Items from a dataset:
┄┄┄┄┄┄┄┄┄┄┄┄┄┄┄┄┄┄┄┄

/-- The record in POST is not complete in time (R281): LATE, counted, raised. -/
def State.captureLate (s : State) (u : Nat) : State :=
  if s.cuState u = cpPost ∧ (s.curRec u).flags &&& 16 = 0 ∧ s.recordDue u < s.jobTai then
    ((((s.setCurRec u fun r => { r with flags := r.flags ||| 16 }).count (cpCnt u 3)).raise EV_CP_DEADLINE sevMajor u u)).deviceMiss 14
  else s

/-- CAPTURE_DEADLINE_MISS. -/
def execCaptureDeadlineMiss (u : Nat) (s : State) : Host.Outcome State Fault Refusal :=
  onEngines (.captureDeadlineMiss u) s fun s => s.captureLate u

/-! ### Register writes -/

/-- Why an enable of a unit is refused, if it is (R271, R272). -/
def State.cuEnableBad (s : State) (u : Nat) (c : Word) : Option Nat :=
  let t := s.setReg (CP_CFG u) c
  let nch := c.field 11 8 + 1
  let nst := c.field 17 12
  if ((List.range nch).any fun ch => t.channelRate u ch != t.channelRate u 0 || !t.channelOk u ch) ∨
    ((List.range nst).any fun b => t.statusBit u b == 496 + u) ∨ t.regionBad u ∨ t.cuSlots u < 2 then some reasonState
  else if limitCapture s.point < t.captureLoad then some reasonLoad else none

/-- A hold-off value that its mode does not take (CP_HOLDOFF). -/
def holdoffBad (mode value : Nat) : Bool := (mode == 1 && (value == 0 || decide (3600000 < value))) || (mode == 2 && value == 0)

/-- A write that changes a register of an enabled unit (R271; log 44 for the row counts and scales). -/
def State.cuLocked (s : State) (u off : Nat) (c : Word) : Option Nat :=
  if s.flag (CP_CFG_EN u) ∧ s.changes off c then some reasonState else none

/-- Why a write to a CP register is refused, if it is. -/
def captureGuard (s : State) (base : Nat) (ix : List Nat) (c : Word) : Option Nat :=
  match base, ix with
  | 0x370000, [u] =>
    let old := s.reg (CP_CFG u)
    if 32 < c.field 17 12 ∨ c.field 4 3 = 3 then some reasonRange
    else if c.field 0 0 = 1 ∧ holdoffBad (c.field 4 3) (s.get (CP_HOLDOFF_VALUE u)) then some reasonRange
    else if old.field 0 0 = 1 ∧ c.field 17 8 ≠ old.field 17 8 then some reasonState
    else if old.field 0 0 = 0 ∧ c.field 0 0 = 1 then s.cuEnableBad u c else none
  | 0x370004, [u] => if 8388608 < c.field 23 0 then some reasonRange else s.cuLocked u (CP_PRE u) c
  | 0x370008, [u] => if c.field 23 0 = 0 ∨ 8388608 < c.field 23 0 then some reasonRange else s.cuLocked u (CP_POST u) c
  | 0x37000c, [u] => if holdoffBad (s.get (CP_CFG_HOLDOFF_MODE u)) (c.field 23 0) then some reasonRange else none
  | 0x370010, [u] => if 2048 < c.field 27 16 then some reasonRange else s.cuLocked u (CP_POOL u) c
  | 0x370040, [u, i] => if c.field 17 16 = 3 then some reasonRange else s.cuLocked u (CP_CH u i) c
  | 0x370080, [u, i] => if ¬ f32Finite c.toNat ∨ f32ToRat c.toNat ≤ 0 then some reasonRange else s.cuLocked u (CP_SCALE u i) c
  | 0x3700c0, [u, i] => s.cuLocked u (CP_ST u i) c
  | 0x378104, [i] => if signedOf 24 (c.field 23 0) < s.getS (CP_LEVEL_LO_LEVEL i) then some reasonState else none
  | 0x378108, [i] => if s.getS (CP_LEVEL_HI_LEVEL i) < signedOf 24 (c.field 23 0) then some reasonState else none
  | _, _ => none

/-- A unit enabled: its records stay only where they were laid out with the same geometry; one that a CAPTURE_READ copies is kept for it. -/
def State.cuStart (s : State) (u : Nat) : State :=
  let g := [s.get (CP_POOL_BASE u), s.get (CP_POOL_SIZE u), s.recordBytes u]
  (s.setCu u fun v => { slot := 0, records := if v.geometry = g then v.records else (v.records.filter fun e => v.reading.contains e.1).map fun (e : Nat × CaptureRecord) => (e.1, e.2.freed), reading := v.reading, geometry := g }).cuTo u cpIdle

/-- What an accepted write to those registers does beside storing its fields. -/
def captureEffect (base : Nat) (ix : List Nat) (old c : Word) (s : State) : State :=
  match base, ix with
  | 0x370000, [u] =>
    let s := s.showCaptureLoad
    let s :=
      if old.field 0 0 = 0 ∧ c.field 0 0 = 1 then s.cuStart u
      else if old.field 0 0 = 1 ∧ c.field 0 0 = 0 then s.disarm u
      else if c.field 0 0 = 1 then (s.holdoffOver u).unitConds s.now else s
    s.showCu u
  | 0x370004, [u] | 0x370008, [u] | 0x370010, [u] => s.showCu u
  | 0x370014, [u] => s.cuControl u c
  | 0x378004, _ => s.softConds
  | 0x378040, _ => s.laneConds
  | _, _ => s

/-! ### Host commands (R276, R282) -/

/-- The configuration partition that host writes go to (R382): the new one while PROVISIONAL, else the old one. -/
def State.partition (s : State) : StoredConfig :=
  if s.get FU_STATUS_STATE = 3 then s.fw.storedNew.getD s.fw.stored else s.fw.stored
@[inherit_doc State.partition] def State.setPartition (s : State) (c : StoredConfig) : State :=
  if s.get FU_STATUS_STATE = 3 then { s with fw := { s.fw with storedNew := some c } } else { s with fw := { s.fw with stored := c } }

/-- Whether a unit is stored armed (R284), as its ARM and DISARM by the host leave it: an entry for CP_CTRL. DEDUCED (log 184). -/
def State.storeArm (s : State) (u : Nat) (arm disarm : Bool) : State :=
  if ¬ arm ∧ ¬ disarm then s
  else
    let c := s.partition
    s.setPartition { c with writes := (c.writes.filter fun e => e.1 != CP_CTRL u) ++ (if arm then [(CP_CTRL u, 1)] else []) }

┄┄┄┄┄┄┄┄┄┄┄┄┄┄┄┄┄┄┄┄

**Exercise goal**
Please output each entry above exactly, leaving nothing out.

**Answer area**
/-- The record in POST is not complete in time (R281): LATE, counted, raised. -/
def State.captureLate (s : State) (u : Nat) : State :=
  if s.cuState u = cpPost ∧ (s.curRec u).flags &&& 16 = 0 ∧ s.recordDue u < s.jobTai then
    ((((s.setCurRec u fun r => { r with flags := r.flags ||| 16 }).count (cpCnt u 3)).raise EV_CP_DEADLINE sevMajor u u)).deviceMiss 14
  else s

/-- CAPTURE_DEADLINE_MISS. -/
def execCaptureDeadlineMiss (u : Nat) (s : State) : Host.Outcome State Fault Refusal :=
  onEngines (.captureDeadlineMiss u) s fun s => s.captureLate u

/-! ### Register writes -/

/-- Why an enable of a unit is refused, if it is (R271, R272). -/
def State.cuEnableBad (s : State) (u : Nat) (c : Word) : Option Nat :=
  let t := s.setReg (CP_CFG u) c
  let nch := c.field 11 8 + 1
  let nst := c.field 17 12
  if ((List.range nch).any fun ch => t.channelRate u ch != t.channelRate u 0 || !t.channelOk u ch) ∨
    ((List.range nst).any fun b => t.statusBit u b == 496 + u) ∨ t.regionBad u ∨ t.cuSlots u < 2 then some reasonState
  else if limitCapture s.point < t.captureLoad then some reasonLoad else none

/-- A hold-off value that its mode does not take (CP_HOLDOFF). -/
def holdoffBad (mode value : Nat) : Bool := (mode == 1 && (value == 0 || decide (3600000 < value))) || (mode == 2 && value == 0)

/-- A write that changes a register of an enabled unit (R271; log 44 for the row counts and scales). -/
def State.cuLocked (s : State) (u off : Nat) (c : Word) : Option Nat :=
  if s.flag (CP_CFG_EN u) ∧ s.changes off c then some reasonState else none

/-- Why a write to a CP register is refused, if it is. -/
def captureGuard (s : State) (base : Nat) (ix : List Nat) (c : Word) : Option Nat :=
  match base, ix with
  | 0x370000, [u] =>
    let old := s.reg (CP_CFG u)
    if 32 < c.field 17 12 ∨ c.field 4 3 = 3 then some reasonRange
    else if c.field 0 0 = 1 ∧ holdoffBad (c.field 4 3) (s.get (CP_HOLDOFF_VALUE u)) then some reasonRange
    else if old.field 0 0 = 1 ∧ c.field 17 8 ≠ old.field 17 8 then some reasonState
    else if old.field 0 0 = 0 ∧ c.field 0 0 = 1 then s.cuEnableBad u c else none
  | 0x370004, [u] => if 8388608 < c.field 23 0 then some reasonRange else s.cuLocked u (CP_PRE u) c
  | 0x370008, [u] => if c.field 23 0 = 0 ∨ 8388608 < c.field 23 0 then some reasonRange else s.cuLocked u (CP_POST u) c
  | 0x37000c, [u] => if holdoffBad (s.get (CP_CFG_HOLDOFF_MODE u)) (c.field 23 0) then some reasonRange else none
  | 0x370010, [u] => if 2048 < c.field 27 16 then some reasonRange else s.cuLocked u (CP_POOL u) c
  | 0x370040, [u, i] => if c.field 17 16 = 3 then some reasonRange else s.cuLocked u (CP_CH u i) c
  | 0x370080, [u, i] => if ¬ f32Finite c.toNat ∨ f32ToRat c.toNat ≤ 0 then some reasonRange else s.cuLocked u (CP_SCALE u i) c
  | 0x3700c0, [u, i] => s.cuLocked u (CP_ST u i) c
  | 0x378104, [i] => if signedOf 24 (c.field 23 0) < s.getS (CP_LEVEL_LO_LEVEL i) then some reasonState else none
  | 0x378108, [i] => if s.getS (CP_LEVEL_HI_LEVEL i) < signedOf 24 (c.field 23 0) then some reasonState else none
  | _, _ => none

/-- A unit enabled: its records stay only where they were laid out with the same geometry; one that a CAPTURE_READ copies is kept for it. -/
def State.cuStart (s : State) (u : Nat) : State :=
  let g := [s.get (CP_POOL_BASE u), s.get (CP_POOL_SIZE u), s.recordBytes u]
  (s.setCu u fun v => { slot := 0, records := if v.geometry = g then v.records else (v.records.filter fun e => v.reading.contains e.1).map fun (e : Nat × CaptureRecord) => (e.1, e.2.freed), reading := v.reading, geometry := g }).cuTo u cpIdle

/-- What an accepted write to those registers does beside storing its fields. -/
def captureEffect (base : Nat) (ix : List Nat) (old c : Word) (s : State) : State :=
  match base, ix with
  | 0x370000, [u] =>
    let s := s.showCaptureLoad
    let s :=
      if old.field 0 0 = 0 ∧ c.field 0 0 = 1 then s.cuStart u
      else if old.field 0 0 = 1 ∧ c.field 0 0 = 0 then s.disarm u
      else if c.field 0 0 = 1 then (s.holdoffOver u).unitConds s.now else s
    s.showCu u
  | 0x370004, [u] | 0x370008, [u] | 0x370010, [u] => s.showCu u
  | 0x370014, [u] => s.cuControl u c
  | 0x378004, _ => s.softConds
  | 0x378040, _ => s.laneConds
  | _, _ => s

/-! ### Host commands (R276, R282) -/

/-- The configuration partition that host writes go to (R382): the new one while PROVISIONAL, else the old one. -/
def State.partition (s : State) : StoredConfig :=
  if s.get FU_STATUS_STATE = 3 then s.fw.storedNew.getD s.fw.stored else s.fw.stored
@[inherit_doc State.partition] def State.setPartition (s : State) (c : StoredConfig) : State :=
  if s.get FU_STATUS_STATE = 3 then { s with fw := { s.fw with storedNew := some c } } else { s with fw := { s.fw with stored := c } }

/-- Whether a unit is stored armed (R284), as its ARM and DISARM by the host leave it: an entry for CP_CTRL. DEDUCED (log 184). -/
def State.storeArm (s : State) (u : Nat) (arm disarm : Bool) : State :=
  if ¬ arm ∧ ¬ disarm then s
  else
    let c := s.partition
    s.setPartition { c with writes := (c.writes.filter fun e => e.1 != CP_CTRL u) ++ (if arm then [(CP_CTRL u, 1)] else []) }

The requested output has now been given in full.